In my own terms; I’ve already reached the perfect balance between money earned and work done in a week. My family is the most important thing in my life, so having a huge career has been taken off the bucket list a long time ago. My goal was to make a low six figure income and work less than 35 hours per week. I’ve reached a 6 figure income at 28, and have been working four days a week for a while now. But if I can find a way to make a few extra bucks without working more, I’ll definitely do it!


Since life is full of coincidences, I had a similar discussion with one of my friends before I read that post. The discussion was about how to make 250K per year without working 60+ hours per week. We were trying to find a way to make it happen with a realistic plan. Unfortunately, while it’s not impossible to make it happen, it’s not easy either. To make it clear, we are talking about a gross income of $250,000 and less than 35 hours worked per week (which leaves us 7.5 hours per day of work).


$250,000 Salary Jobs


The first thing that came to my mind was to list potential jobs that would lead to a $250K salary and forget about the number of hours worked. Even then, the list is pretty short:

–          Health professional with a specialty (doctor, dentist, veterinary, etc)

–          Top notch lawyer

–          Associate accountant in a big firm

–          VP and CEO positions

–          Trader

–          Sport professional

–          Incredibly talented artist

Hum… that’s about it… right? The list is short but it will become even shorter if I add that you must work “normal hours”. Actually, I could even extend my criteria from 35 to 40 hours a week. Unfortunately, none of those jobs would actually pay you $250,000 and more and allow you to work less than 40 hours a week.


How Can You Reach $250,000 Without Working All The Time???


That’s a very tricky question. To answer it, I’ll try to take my own situation and see if I can grow my income to 250k without working more than what I am now. So the first point I need to work on is my day job. I don’t want to change it as it is one of the rare positions where I can manage my own schedule and limit the number of hours worked. This is, obviously, conditional to bring more numbers than expected. But the rule stands; as long as I kill my objectives, I can work four days a week.


When I’m being conservative, I can expect to make $96,500 from my day job. This is including a bonus of $10,000 which is very conservative. Over the past three years, I’ve made bonus of $33K, $33K and 64K. This year, since I’m starting a new portfolio and I don’t have many clients yet, I expect to make 10K.


Over the next five years, I can work on two things to get my day job pay me more. I can’t get any promotions as I’m already on the top of the “food chain” in this department. Since I don’t want to become a manager or VP, I can’t expect big salary jump. However, if I get a 2% raise for the next 5 years, I could roughly increase my total income by 8K. 2% is fairly reasonable and cover for inflation.

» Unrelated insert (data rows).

-- ==== Sys2Proof/Laws/CanonicalRest.lean ====
section
/-! SUPPORT. Canonical memories and the bounds of the special registers under the operations and meanings of Cadence, the scheduler, the
special registers, the mailbox, the network, the arithmetic families, the tile engine, issue, the clock and pre-emption. -/

namespace Sys2Proof.Machine

variable {ref0 : State}

/-! ### Machine/Cadence.lean -/

theorem State.cdstart_kept (s : State) (asid : ℕ) (a : DWord) (w : Word)
    (ok_s : s.kept ref0) : ExcOk ref0 (State.cdstart s asid a w) := by
  unfold State.cdstart
  repeat' (with_reducible first
    | assumption | fail_if_no_progress apply mk_kept | trivial | (refine exc_kept (by assumption) ?_) | split
    | dsimp only [OutOk, OptOk, ExcOk])

theorem State.dropDone_kept (s : State) (ok_s : s.kept ref0) : (State.dropDone s).kept ref0 := by
  unfold State.dropDone
  repeat' (with_reducible first | assumption | fail_if_no_progress apply mk_kept)

theorem execCdstart_kept (h : Head) (a : Operand) (w : Operand) (s : State)
    (ok_s : s.kept ref0) : OutOk ref0 (execCdstart h a w s) := by
  unfold execCdstart
  repeat' (with_reducible first
    | assumption | apply runPriv_kept | apply State.cdstart_kept | apply State.advance_kept
    | apply State.dropDone_kept | apply State.trapGroup_kept | apply foldlM_excOk | intro _
    | (refine exc_kept (by assumption) ?_) | split)

theorem State.cdstop_kept (s : State) (ok_s : s.kept ref0) : (State.cdstop s).kept ref0 := by
  unfold State.cdstop
  repeat' (with_reducible first | assumption | fail_if_no_progress apply mk_kept | split)

theorem execCdstop_kept (h : Head) (s : State) (ok_s : s.kept ref0) : OutOk ref0 (execCdstop h s) := by
  unfold execCdstop
  repeat' (with_reducible first
    | assumption | apply runPriv_kept | apply State.advance_kept | apply State.cdstop_kept | intro _ | split)

theorem execCadenceImageLoaded_kept (s : State) (h_s : s.kept ref0) : OutOk ref0 (execCadenceImageLoaded s) := by
  unfold execCadenceImageLoaded
  split
  · exact h_s
  · split
    · exact h_s
    · split
      · exact State.stopTable_kept _ _ _ _ (h_s.congr rfl rfl rfl rfl rfl rfl rfl rfl)
      · exact (h_s.congr rfl rfl rfl rfl rfl rfl rfl rfl)

theorem State.cdGo_kept (s : State) (head : ℕ) (ok_s : s.kept ref0) : (State.cdGo s head).kept ref0 := by
  unfold State.cdGo
  repeat' (with_reducible first
    | assumption | apply State.stopTable_kept | fail_if_no_progress apply mk_kept | split)

theorem State.cdLaunch.go_kept (e : CdEntry) (buf : Option (ℕ × CdBuf)) (ident : Word) (s : State) (head : ℕ)
    (ok_s : s.kept ref0) : (State.cdLaunch.go e buf ident s head).kept ref0 := by
  unfold State.cdLaunch.go
  repeat' (with_reducible first
    | assumption | apply State.distribute_kept | apply State.cdGo_kept | fail_if_no_progress apply mk_kept
    | split | dsimp only [OutOk, OptOk, ExcOk])

theorem State.cdLaunch_kept (s : State) (e : CdEntry) (buf : Option (ℕ × CdBuf)) (ident : Word)
    (ok_s : s.kept ref0) : (State.cdLaunch s e buf ident).kept ref0 := by
  unfold State.cdLaunch
  repeat' (with_reducible first
    | assumption | apply State.stopTable_kept | apply State.cdLaunch.go_kept | apply State.kept.memWrite | split)

theorem State.cdHead_kept (s : State) (ident : Word) (ok_s : s.kept ref0) : (State.cdHead s ident).kept ref0 := by
  unfold State.cdHead
  repeat' (with_reducible first
    | assumption | apply State.stopTable_kept | apply State.cdGo_kept | apply State.cdLaunch_kept
    | fail_if_no_progress apply mk_kept | split | dsimp only [OutOk, OptOk, ExcOk])

theorem execCadenceCycle_kept (ident : Word) (s : State) (ok_s : s.kept ref0) : OutOk ref0 (execCadenceCycle ident s) := by
  unfold execCadenceCycle
  repeat' (with_reducible first
    | assumption | apply State.cdHead_kept | fail_if_no_progress apply mk_kept | trivial
    | (refine out_kept (by assumption) ?_) | split | dsimp only [OutOk, OptOk, ExcOk])

theorem State.cdComplete_kept (s : State) (r : CdRun) (e : CdEntry)
    (ok_s : s.kept ref0) : (State.cdComplete s r e).kept ref0 := by
  unfold State.cdComplete
  repeat' (with_reducible first
    | assumption | apply State.stopTable_kept | apply State.enqueue_kept | fail_if_no_progress apply mk_kept
    | split)

theorem execCadenceGridCompletion_kept (s : State) (ok_s : s.kept ref0) : OutOk ref0 (execCadenceGridCompletion s) := by
  unfold execCadenceGridCompletion
  repeat' (with_reducible first
    | assumption | apply State.dropDone_kept | apply State.cdComplete_kept | split
    | dsimp only [OutOk, OptOk, ExcOk])

theorem execCadenceArrival_kept (down : Bool) (mb : ℕ) (data : List Byte) (s : State)
    (ok_s : s.kept ref0) : OutOk ref0 (execCadenceArrival down mb data s) := by
  unfold execCadenceArrival
  repeat' (with_reducible first
    | assumption | apply State.bumpId_kept | fail_if_no_progress apply mk_kept | trivial
    | (refine out_kept (by assumption) ?_) | split | dsimp only [OutOk, OptOk, ExcOk])

theorem execCadenceGrant_kept (down : Bool) (s : State) (ok_s : s.kept ref0) : OutOk ref0 (execCadenceGrant down s) := by
  unfold execCadenceGrant
  repeat' (with_reducible first
    | assumption | fail_if_no_progress apply mk_kept | split | dsimp only [OutOk, OptOk, ExcOk])

theorem State.cdControl_kept (s : State) (value : ℕ) (ok_s : s.kept ref0) : OptOk ref0 (State.cdControl s value) := by
  unfold State.cdControl
  repeat' (with_reducible first
    | assumption | apply State.cdstop_kept | fail_if_no_progress apply mk_kept | split
    | dsimp only [OutOk, OptOk, ExcOk])

/-! ### Machine/Scheduler.lean -/

theorem State.wakeGroups_kept (s : State) (core : ℕ) (ok_s : s.kept ref0) : (State.wakeGroups s core).kept ref0 := by
  unfold State.wakeGroups
  repeat' (with_reducible first
    | assumption | apply State.releaseHeld_kept | apply foldl_kept | intro _ | split
    | dsimp only [OutOk, OptOk, ExcOk])
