-- ==== Sys2Proof/Laws/Tables.lean ====
section
/-! SUPPORT. Lookups after updates: threads, home groups, cores and teams under the named updates of the state. -/

namespace Sys2Proof.Machine

/-- A lookup after an update that keeps the key: the entry found before, updated. -/
theorem find?_updWhere {α : Type} (p q : α → Bool) (f : α → α) (l : List α) (hk : ∀ x, p (f x) = p x) :
    (updWhere q f l).find? p = (l.find? p).map (fun x => if q x then f x else x) := by
  induction l with
  | nil => rfl
  | cons x r ih =>
    have hx : p (if q x then f x else x) = p x := by split <;> simp [hk]
    have : updWhere q f (x :: r) = (if q x then f x else x) :: updWhere q f r := rfl
    rw [this, List.find?_cons, List.find?_cons, hx]
    split
    · rfl
    · exact ih

/-- A function that leaves the key of a thread. -/
def KeepsThread (f : Thread → Thread) : Prop := ∀ x, (f x).team = x.team ∧ (f x).tid = x.tid

/-- A function that leaves the key of a home group. -/
def KeepsHg (f : HomeGroup → HomeGroup) : Prop := ∀ x, (f x).team = x.team ∧ (f x).role = x.role ∧ (f x).idx = x.idx

theorem thread?_key {s : State} {team tid : Nat} {u : Thread} (h : s.thread? team tid = some u) :
    u.team = team ∧ u.tid = tid := by
  have := List.find?_some h
  simpa using this

theorem hg?_key {s : State} {team role idx : Nat} {g : HomeGroup} (h : s.hg? team role idx = some g) :
    g.team = team ∧ g.role = role ∧ g.idx = idx := by
  have := List.find?_some h
  simp only [Bool.and_eq_true, beq_iff_eq] at this
  exact ⟨this.1.1, this.1.2, this.2⟩

theorem thread?_updWhere (s : State) (q : Thread → Bool) (f : Thread → Thread) (hf : KeepsThread f) (team tid : Nat) :
    State.thread? { s with threads := updWhere q f s.threads } team tid =
      (s.thread? team tid).map (fun u => if q u then f u else u) := by
  unfold State.thread?
  exact find?_updWhere _ q f _ (fun x => by rw [(hf x).1, (hf x).2])

theorem hg?_updWhere (s : State) (q : HomeGroup → Bool) (f : HomeGroup → HomeGroup) (hf : KeepsHg f) (team role idx : Nat) :
    State.hg? { s with groups := updWhere q f s.groups } team role idx =
      (s.hg? team role idx).map (fun u => if q u then f u else u) := by
  unfold State.hg?
  exact find?_updWhere _ q f _ (fun x => by rw [(hf x).1, (hf x).2.1, (hf x).2.2])

/-- A thread after an update of one thread. -/
theorem thread?_modThread (s : State) (a b : Nat) (f : Thread → Thread) (hf : KeepsThread f) (team tid : Nat) :
    (s.modThread a b f).thread? team tid =
      (s.thread? team tid).map (fun u => if team = a ∧ tid = b then f u else u) := by
  unfold State.modThread
  rw [thread?_updWhere _ _ _ hf]
  cases h : s.thread? team tid with
  | none => rfl
  | some u =>
    obtain ⟨h1, h2⟩ := thread?_key h
    simp only [Option.map_some, h1, h2, Bool.and_eq_true, beq_iff_eq]

/-- A thread after an update of some threads of a team. -/
theorem thread?_modThreads (s : State) (a : Nat) (l : List Nat) (f : Thread → Thread) (hf : KeepsThread f) (team tid : Nat) :
    (s.modThreads a l f).thread? team tid =
      (s.thread? team tid).map (fun u => if team = a ∧ tid ∈ l then f u else u) := by
  unfold State.modThreads
  rw [thread?_updWhere _ _ _ hf]
  cases h : s.thread? team tid with
  | none => rfl
  | some u =>
    obtain ⟨h1, h2⟩ := thread?_key h
    simp only [Option.map_some, h1, h2, Bool.and_eq_true, beq_iff_eq, List.contains_iff_mem]

/-- A home group after an update of one. -/
theorem hg?_modHg (s : State) (a b d : Nat) (f : HomeGroup → HomeGroup) (hf : KeepsHg f) (team role idx : Nat) :
    (s.modHg a b d f).hg? team role idx =
      (s.hg? team role idx).map (fun u => if team = a ∧ role = b ∧ idx = d then f u else u) := by
  unfold State.modHg
  rw [hg?_updWhere _ _ _ hf]
  cases h : s.hg? team role idx with
  | none => rfl
  | some u =>
    obtain ⟨h1, h2, h3⟩ := hg?_key h
    simp only [Option.map_some, h1, h2, h3, Bool.and_eq_true, beq_iff_eq, and_assoc]

/-- A core after an update of one. -/
theorem core?_modCore (s : State) (a : Nat) (f : Core → Core) (hf : ∀ x, (f x).id = x.id) (c : Nat) :
    (s.modCore a f).core? c = (s.core? c).map (fun u => if c = a then f u else u) := by
  unfold State.modCore State.core?
  rw [show ({ s with cores := updWhere (fun k => k.id == a) f s.cores } : State).cores = updWhere (fun k => k.id == a) f s.cores from rfl,
    find?_updWhere _ _ _ _ (fun x => by rw [hf x])]
  cases h : s.cores.find? (fun k => k.id == c) with
  | none => rfl
  | some u =>
    have := List.find?_some h
    simp only [beq_iff_eq] at this
    simp only [Option.map_some, this, beq_iff_eq]

/-- A team after an update of one. -/
theorem team?_modTeam (s : State) (a : Nat) (f : Team → Team) (hf : ∀ x, (f x).key = x.key) (k : Nat) :
    (s.modTeam a f).team? k = (s.team? k).map (fun u => if k = a then f u else u) := by
  unfold State.modTeam State.team?
  rw [show ({ s with teams := updWhere (fun t => t.key == a) f s.teams } : State).teams = updWhere (fun t => t.key == a) f s.teams from rfl,
    find?_updWhere _ _ _ _ (fun x => by rw [hf x])]
  cases h : s.teams.find? (fun t => t.key == k) with
  | none => rfl
  | some u =>
    have := List.find?_some h
    simp only [beq_iff_eq] at this
    simp only [Option.map_some, this, beq_iff_eq]

/-! ### Registers -/

/-- The registers after `setRegs`: `ws` from `n` on where the file holds them, the others as before. -/
theorem Thread.setRegs_only (t : Thread) (n : Nat) (ws : List Word) :
    t.setRegs n ws = { t with v := (t.setRegs n ws).v } ∧ (t.setRegs n ws).v.length = t.v.length := by
  induction ws generalizing t n with
  | nil => exact ⟨rfl, rfl⟩
  | cons w r ih =>
    obtain ⟨h1, h2⟩ := ih { t with v := t.v.set n w } (n + 1)
    refine ⟨?_, by simpa [Thread.setRegs] using h2⟩
    show Thread.setRegs _ _ _ = _
    rw [show (t.setRegs n (w :: r)) = Thread.setRegs { t with v := t.v.set n w } (n + 1) r from rfl, h1]

theorem Thread.setRegs_reg (t : Thread) (n : Nat) (ws : List Word) (h : n + ws.length ≤ t.v.length) (k : Nat) :
    (t.setRegs n ws).reg k = if n ≤ k ∧ k < n + ws.length then ws.getD (k - n) 0#32 else t.reg k := by
  induction ws generalizing t n with
  | nil => simp [Thread.setRegs]
  | cons w r ih =>
    have hlen : n + 1 + r.length ≤ t.v.length := by simpa [Nat.add_assoc, Nat.add_comm, Nat.add_left_comm] using h
    rw [show (t.setRegs n (w :: r)) = Thread.setRegs { t with v := t.v.set n w } (n + 1) r from rfl, ih _ _ (by simpa using hlen)]
    by_cases h1 : n + 1 ≤ k ∧ k < n + 1 + r.length
    · rw [if_pos h1, if_pos (by simp; omega)]
      have : k - n = (k - (n + 1)) + 1 := by omega
      rw [this, List.getD_cons_succ]
    · rw [if_neg h1]
      by_cases h2 : k = n
      · subst h2
        rw [if_pos (by simp)]
        have hk : k < t.v.length := by omega
        simp [Thread.reg, List.getD_eq_getElem?_getD, hk]
      · rw [if_neg (by simp; omega)]
        simp only [Thread.reg, List.getD_eq_getElem?_getD]
        rw [List.getElem?_set_ne (fun e => h2 e.symm)]

theorem HomeGroup.setS_only (g : HomeGroup) (n : Nat) (ws : List Word) :
    g.setS n ws = { g with s := (g.setS n ws).s } ∧ (g.setS n ws).s.length = g.s.length := by
  induction ws generalizing g n with
  | nil => exact ⟨rfl, rfl⟩
  | cons w r ih =>
    obtain ⟨h1, h2⟩ := ih { g with s := g.s.set n w } (n + 1)
    refine ⟨?_, by simpa [HomeGroup.setS] using h2⟩
    rw [show (g.setS n (w :: r)) = HomeGroup.setS { g with s := g.s.set n w } (n + 1) r from rfl, h1]

theorem HomeGroup.setS_row (g : HomeGroup) (n : Nat) (ws : List Word) (h : n + ws.length ≤ g.s.length) (k : Nat) :
    (g.setS n ws).s.getD k 0#32 = if n ≤ k ∧ k < n + ws.length then ws.getD (k - n) 0#32 else g.s.getD k 0#32 := by
  induction ws generalizing g n with
  | nil => simp [HomeGroup.setS]
  | cons w r ih =>
    have hlen : n + 1 + r.length ≤ g.s.length := by simpa [Nat.add_assoc, Nat.add_comm, Nat.add_left_comm] using h
    rw [show (g.setS n (w :: r)) = HomeGroup.setS { g with s := g.s.set n w } (n + 1) r from rfl, ih _ _ (by simpa using hlen)]
    by_cases h1 : n + 1 ≤ k ∧ k < n + 1 + r.length
    · rw [if_pos h1, if_pos (by simp; omega)]
      have : k - n = (k - (n + 1)) + 1 := by omega
      rw [this, List.getD_cons_succ]
    · rw [if_neg h1]
      by_cases h2 : k = n
      · subst h2
        rw [if_pos (by simp)]
        have hk : k < g.s.length := by omega
        simp [List.getD_eq_getElem?_getD, hk]
      · rw [if_neg (by simp; omega)]
        simp only [List.getD_eq_getElem?_getD]
        rw [List.getElem?_set_ne (fun e => h2 e.symm)]

theorem HomeGroup.setS_row_other (g : HomeGroup) (n : Nat) (ws : List Word) (k : Nat) (h : ¬(n ≤ k ∧ k < n + ws.length)) :
    (g.setS n ws).s.getD k 0#32 = g.s.getD k 0#32 := by
  induction ws generalizing g n with
  | nil => rfl
  | cons w r ih =>
    rw [List.length_cons] at h
    rw [show (g.setS n (w :: r)) = HomeGroup.setS { g with s := g.s.set n w } (n + 1) r from rfl, ih _ _ (by omega)]
    simp only [List.getD_eq_getElem?_getD]
    rw [List.getElem?_set_ne (by omega)]

theorem Thread.setRegs_reg_other (t : Thread) (n : Nat) (ws : List Word) (k : Nat) (h : ¬(n ≤ k ∧ k < n + ws.length)) :
    (t.setRegs n ws).reg k = t.reg k := by
  induction ws generalizing t n with
  | nil => rfl
  | cons w r ih =>
    rw [List.length_cons] at h
    rw [show (t.setRegs n (w :: r)) = Thread.setRegs { t with v := t.v.set n w } (n + 1) r from rfl, ih _ _ (by omega)]
    simp only [Thread.reg, List.getD_eq_getElem?_getD]
    rw [List.getElem?_set_ne (by omega)]

/-- A predicate after a write; P7 takes none (R235). -/
theorem Thread.setPred_pred (t : Thread) (i j : Nat) (b : Bool) :
    (t.setPred i b).pred j = if j = i ∧ i < 7 then b else t.pred j := by
  unfold Thread.setPred
  by_cases hi : i < 7
  · rw [if_pos hi]
    simp only [Thread.pred, setBit8]
    by_cases hj : j < 8
    · have e : (BitVec.ofNat 8 (2 ^ i)).getLsbD j = decide (j = i) := by
        interval_cases i <;> interval_cases j <;> decide
      cases b
      · rw [if_neg (by simp), BitVec.getLsbD_and, BitVec.getLsbD_not, e]
        by_cases hji : j = i
        · subst hji; simp [hi]; omega
        · simp [hji, hj]
      · rw [if_pos rfl, BitVec.getLsbD_or, e]
        by_cases hji : j = i
        · subst hji; simp [hi]
        · simp [hji]
    · have hji : ¬ j = i := by omega
      rw [BitVec.getLsbD_of_ge _ _ (by omega), BitVec.getLsbD_of_ge _ _ (by omega)]; simp [hji]
  · rw [if_neg hi, if_neg (fun h => hi h.2)]

theorem Thread.setPred_only (t : Thread) (i : Nat) (b : Bool) : t.setPred i b = { t with p := (t.setPred i b).p } := by
  unfold Thread.setPred; split <;> rfl

end Sys2Proof.Machine
end

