/-- Results written to all participants, after which the group moves on. -/
theorem writeAll_done {s : State} {c : Ctx} {h : Head} {d : Operand} {w : Nat} {pds : List Nat} (e : Thread → VecEff)
    (hs : Seated s c) (hd : ∀ n, d = .v n → n.val + w ≤ c.role.regs) (hS : ∀ n, d = .s n → n.val + w ≤ 64 ∧ h.u = true)
    (hw : ∀ p ∈ c.parts h, (e p).words.length ≤ w) (hpd : ∀ p ∈ c.parts h, ∀ q ∈ (e p).preds, q.1 ∈ pds)
    (hn : ∀ p ∈ c.parts h, ((e p).preds.map (·.1)).Nodup) :
    VecDone s c h d w pds e (writeAll s d (c.parts h) (fun p => e (c.source h p))).advance := by
  obtain ⟨hgrp, hcore, hport, hclk⟩ := ctx?_group hs.ctx
  set s1 := writeAll s d (c.parts h) (fun p => e (c.source h p)) with hs1
  have only := writeAll_only s d (c.parts h) (fun p => e (c.source h p))
  rw [← hs1] at only
  have hgrp1 : (s1.core? s1.cur.core).bind (fun k => (k.port s1.cur.port).group) = some c.grp := by rw [only]; exact hgrp
  obtain ⟨at_, ao, ac⟩ := advance_spec s1 c.grp hgrp1
  have move_reg : ∀ (u : Thread) n, (u.movedOn c.grp s1.cur.port s1.clk).reg n = u.reg n := fun u n => by
    rw [Thread.movedOn_only]; rfl
  have move_pred : ∀ (u : Thread) n, (u.movedOn c.grp s1.cur.port s1.clk).pred n = u.pred n := fun u n => by
    rw [Thread.movedOn_only]; rfl
  have kP : ∀ p ∈ c.parts h, s1.thread? p.team p.tid = (s.thread? p.team p.tid).map (fun u => u.take d (e (c.source h p))) :=
    fun p hp => thread?_writeAll s d _ _ (hs.parts_nodup h) p hp
  have advP : ∀ p ∈ c.parts h, ∀ u, s1.thread? p.team p.tid = some u →
      s1.advance.thread? p.team p.tid = some (u.movedOn c.grp s1.cur.port s1.clk) := fun p hp u hu => by
    obtain ⟨k1, k2⟩ := ths_key hs.ctx (parts_ths hp)
    rw [at_, hu, Option.map_some, if_pos ⟨k1, k2⟩]
  have takeLen : ∀ p ∈ c.parts h, ∀ u, s.thread? p.team p.tid = some u →
      ∀ n, d = .v n → n.val + (e (c.source h p)).words.length ≤ u.v.length := fun p hp u hu n hdn => by
    obtain ⟨u0, hu0, hl, _⟩ := hs.reg p (parts_ths hp)
    rw [hu0] at hu; cases hu
    have := hd n hdn
    have := hw _ (source_parts hp)
    omega
  have preserved : ∀ team tid u, s.thread? team tid = some u → ∃ u1, s1.thread? team tid = some u1 ∧
      u1 = { u with v := u1.v, p := u1.p } ∧
      (∀ n, ¬((∃ p ∈ c.parts h, p.team = team ∧ p.tid = tid) ∧ Operand.coversV d w n) → u1.reg n = u.reg n) ∧
      (∀ i, ¬((∃ p ∈ c.parts h, p.team = team ∧ p.tid = tid) ∧ i ∈ pds) → u1.pred i = u.pred i) := by
    intro team tid u hu
    by_cases hex : ∃ p ∈ c.parts h, p.team = team ∧ p.tid = tid
    · obtain ⟨p, hp, rfl, rfl⟩ := hex
      refine ⟨u.take d (e (c.source h p)), by rw [kP p hp, hu]; rfl, (Thread.take_only _ _ _).1, fun n hn' => ?_, fun i hi => ?_⟩
      · refine Thread.take_reg_other _ _ _ _ (fun hh => hn' ⟨⟨p, hp, rfl, rfl⟩, ?_⟩)
        obtain ⟨k, e1, e2, e3⟩ := hh
        have := hw _ (source_parts hp)
        exact ⟨k, e1, e2, by omega⟩
      · refine Thread.take_pred_ne _ _ _ _ (fun q hq hqi => hi ⟨⟨p, hp, rfl, rfl⟩, ?_⟩)
        exact hqi ▸ hpd _ (source_parts hp) q hq
    · refine ⟨u, ?_, rfl, fun _ _ => rfl, fun _ _ => rfl⟩
      rw [hs1, thread?_writeAll_none _ _ _ _ _ _ (fun p hp hh => hex ⟨p, hp, hh⟩), hu]
  have row : ∀ team role idx g, s.hg? team role idx = some g → ∀ ws, (∀ n, d = .s n → ∀ p ∈ c.parts h, (e (c.source h p)).words = ws) →
      ∃ g', s1.hg? team role idx = some g' ∧ g' = { g with s := g'.s } ∧ g'.s.length = g.s.length ∧
      (∀ k, ¬((∃ p ∈ c.parts h, p.team = team ∧ p.role = role ∧ p.hg = idx) ∧ Operand.coversS d ws.length k) →
        g'.s.getD k 0#32 = g.s.getD k 0#32) ∧
      (∀ n, d = .s n → n.val + ws.length ≤ g.s.length → (∃ p ∈ c.parts h, p.team = team ∧ p.role = role ∧ p.hg = idx) →
        holdsWords (fun i => g'.s.getD i 0#32) n.val ws) := fun team role idx g hg ws hws =>
    hg?_writeAll s d (c.parts h) _ ws hws team role idx g hg
  have lead : ∀ n, d = .s n → ∀ p ∈ c.parts h, ∀ q ∈ c.parts h, c.source h p = c.source h q := by
    intro n hdn p hp q hq
    have hu := (hS n hdn).2
    unfold Ctx.source
    rw [if_pos hu, if_pos hu]
    cases hc : c.parts h with
    | nil => rw [hc] at hp; cases hp
    | cons => rfl
  have advHg : ∀ team role idx, s1.advance.hg? team role idx = s1.hg? team role idx := fun _ _ _ => by rw [ao]; rfl
  refine ⟨?_, ?_, ?_, ?_, ?_, ?_, ?_, ?_⟩
  · intro n hdn p hp
    obtain ⟨u, hu, hl, _⟩ := hs.reg p (parts_ths hp)
    have h1 := kP p hp
    rw [hu, Option.map_some] at h1
    refine ⟨_, advP p hp _ h1, fun i hi => ?_⟩
    rw [move_reg, hdn, Thread.take_reg _ _ _ _ (takeLen p hp u hu n hdn) ⟨by omega, by omega⟩]
    congr 1; omega
  · intro n hdn p hp
    obtain ⟨g, hg, hl⟩ := hs.row p (parts_ths hp)
    obtain ⟨g', b1, b2, b3, b4, b5⟩ := row _ _ _ g hg (e (c.source h p)).words (fun m hm q hq => by rw [lead m hm q hq p hp])
    refine ⟨g', by rw [advHg]; exact b1, b5 n hdn ?_ ⟨p, hp, rfl, rfl, rfl⟩⟩
    have := (hS n hdn).1
    have := hw _ (source_parts hp)
    omega
  · intro p hp
    obtain ⟨u, hu, hl, _⟩ := hs.reg p (parts_ths hp)
    have h1 := kP p hp
    rw [hu, Option.map_some] at h1
    refine ⟨_, advP p hp _ h1, fun q hq h7 => ?_⟩
    rw [move_pred]
    exact Thread.take_pred _ _ _ (hn _ (source_parts hp)) q hq h7
  · rw [ao, only]
  · intro team tid hno
    rw [at_, hs1, thread?_writeAll_none _ _ _ _ _ _ (fun p hp hh => hno (by
      obtain ⟨k1, k2⟩ := ths_key hs.ctx (parts_ths hp)
      exact ⟨hh.1 ▸ k1, hh.2 ▸ k2⟩))]
    cases s.thread? team tid with
    | none => rfl
    | some u => rw [Option.map_some, if_neg hno]
  · intro team tid u hu
    obtain ⟨u1, h1, h2, h3, h4⟩ := preserved team tid u hu
    refine ⟨if team = c.grp.team ∧ tid ∈ c.grp.members then u1.movedOn c.grp s1.cur.port s1.clk else u1,
      by rw [at_, h1]; rfl, ?_, fun n hn' => ?_, fun i hi => ?_⟩
    · unfold Thread.sameBut
      split
      · rw [Thread.movedOn_only, h2]
      · rw [h2]
    · split
      · rw [move_reg]; exact h3 n hn'
      · exact h3 n hn'
    · split
      · rw [move_pred]; exact h4 i hi
      · exact h4 i hi
  · intro team role idx g hg
    by_cases hp : ∃ p, p ∈ c.parts h
    · obtain ⟨p, hp⟩ := hp
      obtain ⟨g', b1, b2, b3, b4, b5⟩ := row _ _ _ g hg (e (c.source h p)).words (fun m hm q hq => by rw [lead m hm q hq p hp])
      refine ⟨g', by rw [advHg]; exact b1, b2, fun n hn' => b4 n (fun hh => hn' ⟨hh.1, ?_⟩)⟩
      obtain ⟨k, e1, e2, e3⟩ := hh.2
      have := hw _ (source_parts hp)
      exact ⟨k, e1, e2, by omega⟩
    · obtain ⟨g', b1, b2, b3, b4, b5⟩ := row _ _ _ g hg [] (fun m hm q hq => absurd ⟨q, hq⟩ hp)
      exact ⟨g', by rw [advHg]; exact b1, b2, fun n _ => b4 n (fun hh => hp (by obtain ⟨q, hq, _⟩ := hh.1; exact ⟨q, hq⟩))⟩
  · intro k x hx
    have hx1 : s1.core? k = some x := by rw [only]; exact hx
    have hcur : s1.cur = s.cur := by rw [only]
    generalize hq : (if c.grp.slot + 1 ≥ hdrWords c.grp.hdr then Port.free
      else { group := some { c.grp with slot := c.grp.slot + 1 }, tile := none, stripe := [] }) = q at ac
    refine ⟨if k = s.cur.core then x.setPort s.cur.port q else x, by rw [ac, hx1, hcur]; rfl, fun hk => if_neg hk, ?_, fun h0 => ?_, fun h0 => ?_⟩
    · split
      · unfold Core.setPort; split <;> rfl
      · rfl
    · split
      · unfold Core.setPort; rw [if_pos h0]
      · rfl
    · split
      · unfold Core.setPort; rw [if_neg h0]
      · rfl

The next point I can work on is my year-end bonus. This bonus is calculated based on my performance. If I perform well, I can expect to make 40K in bonus. If I go crazy, I can expect a bonus around 100K. But I like being conservative so I give myself five years to reach an average bonus of 40K. So in five years, I should show a total income of $144,500 with my day job without working more hours than I am right now.


That’s not so bad, but I have still $105.5K to find!


Get a Side Business to Cover


To be honest, I think that the only way you can actually reach a $250K salary with less than 35 hours a week is definitely through your own company. But even then, you’ll have to work several years at more than 35 hours/week if you want to reach that goal. Building a business is not easy and a lot of time and energy is required. This is why I’ve decided to keep my day job and slowly build a sideline.


My online company currently generates the equivalent of $30,000 in gross income each year. This includes all benefits derived from my company. Before I looked at my side company, I had $105,5K to find to reach 250K in five years. Considering my company, I’m now at $75,5K.


I guess the good news is that in five years, I should show a stable income of $175,000. This is what I made last year but it was an exceptional year and never thought I would reach such high figures in my life! In five years, this should become my expected income. With the current numbers I see in my company at the moment, I think I can expect to double my “benefits” and reach $60,000 in five years. We are currently using most of our cash flow to pay off debts and it’s working perfectly. So if we continue in the same direction, we will be able to pay ourselves back for all our efforts in five years!


It Will be Darn Hard to Reach 250 K in 35 Hours but It’s Feasible


With this plan, I should be making $235K in five years. To be honest, when I started writing this post, I didn’t know what the final figures would be. After an hour of planning and calculating, I found out that I could reach a huge income within the next five years. I’m actually surprised by the outcome of this post and now believe that I will reach 250K by working 35 hours a week. It will be darn hard, but it’s feasible!


Have you ever thought of doing such calculations? The point is not to reach 250K, but to reach your own goal. It could be 80K if you are currently making 50K. I think that if you plan it, you can make it happen and will be surprised by the outcome of your calculations!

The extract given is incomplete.